ZHAO Zhijing1,JIANG Di2   

  1. 1.Yangzhou University, Yangzhou, Jiangsu 225009, China
    2.Chinese Academy of Social Sciences, Beijing 100081, China
  • Online:2018-10-01 Published:2018-10-19

摘要: 编辑距离是一种距离测量法,源于将一个字符串变换为另一个字符串所需要的编辑操作数,该方法能够自动将语言进行分类,最近这些年在西方很受关注,被证明测量语言或方言间距离是有效的。运用编辑距离算法对侗台语族语言做出计量分类以及亲缘关系程度的描述。结果表明编辑距离分类结果与历史语言学的分类结果是基本一致的,为计量法提供了新思路。
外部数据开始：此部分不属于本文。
-- ==== Sys2Proof/Machine/Memory.lean ====
section
/-! DEFINITION. Memory: physical regions and homes (R210, R211, R292), DRAM bytes with ECC, keys and CXL counters
(R219 to R222, R387 to R392), die views and updates (R293, R294, R299), translation (R212 to R216, R381, R382),
cluster SRAM granules (R224 to R230), and splitting an access into granules (R217, R218). -/

namespace Sys2Proof.Machine

/-! ## The byte map -/

/-- What a physical byte that nothing has written reads as (log entry 4). -/
def unlistedByte : Byte := 0

/-- The byte at a physical address. -/
def memGet : List Host.Cell → Nat → Byte
  | [], _ => unlistedByte
  | (a, v) :: t, n => if a = n then v else memGet t n

/-- Write one byte; the canonical form is kept: addresses strictly rise and no listed byte equals an unlisted one. -/
def memPut : List Host.Cell → Nat → Byte → List Host.Cell
  | [], n, v => if v = unlistedByte then [] else [(n, v)]
  | (a, w) :: t, n, v =>
    if n < a then (if v = unlistedByte then (a, w) :: t else (n, v) :: (a, w) :: t)
    else if n = a then (if v = unlistedByte then t else (n, v) :: t)
    else (a, w) :: memPut t n v

/-- The canonical form of a byte map. -/
def Memory.wf : List Host.Cell → Bool
  | [] => true
  | [(_, v)] => v != unlistedByte
  | (a, v) :: (b, w) :: t => v != unlistedByte && a < b && Memory.wf ((b, w) :: t)

/-- Write a list of cells. -/
def memPutAll (m : List Host.Cell) (cells : List Host.Cell) : List Host.Cell := cells.foldl (fun m (a, v) => memPut m a v) m

/-! ## Regions and homes -/

/-- The regions of R210. -/
inductive Region where
  | hbm | lpddr | cxl | device | fabric | unassigned
deriving DecidableEq, Repr

/-- Bytes of tree nodes above n children, from the level whose nodes have them (R390): a level with one node is on die. -/
def treeBytes (n : Nat) : Nat → Nat
  | 0 => 0
  | fuel + 1 =>
    let nodes := (n + 7) / 8
    if nodes ≤ 1 then 0 else (64 * nodes + 4095) / 4096 * 4096 + treeBytes nodes fuel

/-- Bytes of metadata for a data part of z GiB (R390). -/
def metaBytes (z : Nat) : Nat :=
  let b := z * 2 ^ 30
  b / 8 + b / 64 + b / 65536 + 4096 + treeBytes (b / 4096) 24

/-- Base of the CXL window (R210). -/
def cxlBase : Nat := 0x2000_0000_0000

/-- Levels of the tree over n counter blocks: the last has a single node (R390). -/
def treeDepth (n : Nat) : Nat → Nat
  | 0 => 1
  | fuel + 1 => if n ≤ 8 then 1 else 1 + treeDepth ((n + 7) / 8) fuel

/-- Size in bytes of the usable data part of the CXL window: 0 when it and its metadata do not fit (R371). -/
def cxlData (s : State) : Nat :=
  let z := s.mgmt.cxldata.toNat
  if z * 2 ^ 30 + metaBytes z ≤ s.mgmt.cxlpop.toNat * 2 ^ 30 then z * 2 ^ 30 else 0

/-- Region of a physical address (R210, R369); metadata and what lies beyond the data part count as unassigned (R371, R390). -/
def regionOf (s : State) (pa : Nat) : Region :=
  if pa < 0x60_0000_0000 then .hbm
  else if 0x1000_0000_0000 ≤ pa ∧ pa < 0x1400_0000_0000 then .lpddr
  else if cxlBase ≤ pa ∧ pa < cxlBase + cxlData s then .cxl
  else if 0xF_8000_0000_0000 ≤ pa ∧ pa < 0x10_0000_0000_0000 then .fabric
  else if 0xF_0000_0000_0000 ≤ pa ∧ pa < 0xF_8000_0000_0000 then .device
  else .unassigned

/-- A DRAM address. -/
def isDram (s : State) (pa : Nat) : Bool :=
  match regionOf s pa with
  | .hbm | .lpddr | .cxl => true
  | _ => false

/-- The home die of a DRAM byte (R211, R292). -/
def homeOf (pa : Nat) : Nat :=
  if pa < 0x1000_0000_0000 then bits pa 14 12 / 2
  else if pa < 0x2000_0000_0000 then bits (pa - 0x1000_0000_0000) 22 20 / 2
  else bits (pa - 0x2000_0000_0000) 9 8

/-- Frame index of R245. -/
def frameIndex (pa : Nat) : Nat :=
  if pa < 0x1000_0000_0000 then pa / 65536
  else if pa < 0x2000_0000_0000 then 0x600000 + (pa - 0x1000_0000_0000) / 65536
  else 0x4600000 + (pa - 0x2000_0000_0000) / 65536

/-- The bank-layout permutation of a physical address inside its 4 KiB chunk (R242). -/
def bankPermute (pa : Nat) : Nat :=
  pa / 4096 * 4096 + 256 * bits pa 7 4 + 16 * bits pa 11 8 + bits pa 3 0

/-- The physical address of a granule through a mapping with or without bank layout (R243). -/
def placed (pa : Nat) (layout : Bool) : Nat := if layout then bankPermute pa else pa

/-! ## Die views (R293, R294) -/

/-- The value a die's view shows of a byte. -/
def viewByte (s : State) (d pa : Nat) : Byte :=
  match (getDie s d).lag.find? (fun c => c.1 == pa) with
  | some c => c.2
  | none => memGet s.mem pa

/-- n bytes from an address in a die's view, as a little-endian number. -/
def viewNat (s : State) (d pa n : Nat) : Nat := ofBytes (fun i => viewByte s d (pa + i)) n

/-- What belongs to a line in a die's view (R294). -/
def viewLine (s : State) (d line : Nat) : LineMeta :=
  match tfind (getDie s d).lagLines line with
  | some m => m
  | none => { tag := tfind s.lineTags line, lost := s.lostWords.contains line }

/-- A word of DRAM is lost at its home: uncorrectable, or homed on a fenced die (R219, R425). -/
def wordLost (s : State) (pa : Nat) : Bool := s.lostWords.contains (pa / 64) || (getDie s (homeOf pa)).fenced

/-- A word of DRAM is lost in a die's view. -/
def viewLost (s : State) (d pa : Nat) : Bool := (viewLine s d (pa / 64)).lost || (getDie s (homeOf pa)).fenced

/-- Remember the old values of cells that a die has not applied. -/
def lagCells (s : State) (d : Nat) (cells : List Host.Cell) : List Host.Cell :=
  cells.foldl (fun l (a, _) => if l.any (fun c => c.1 == a) then l else (a, memGet s.mem a) :: l) (getDie s d).lag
编辑距离可以应用于东亚语言的研究中。

关键词: 侗台语族, 编辑距离, 语言分类

Abstract: The levenshtein distance is a distance metric derived from the number of edit operations needed to transform one string into another. This metric has received recent attention in Western countries as a means of automatically classifying languages into genealogical subgroups, and has been proved to be effective in the measurement of the distances between languages or dialects. This paper applies the algorithm of the levenshtein distance to the computational classification of the Dong-Tai language family languages, and their genetic relationship is described. The calculation results show that the language classification of the levenshtein distance is consistent with that of the historical linguistics, and a new way is proposed for the computational method. The levenshtein distance can be applied to the research of the East Asian languages.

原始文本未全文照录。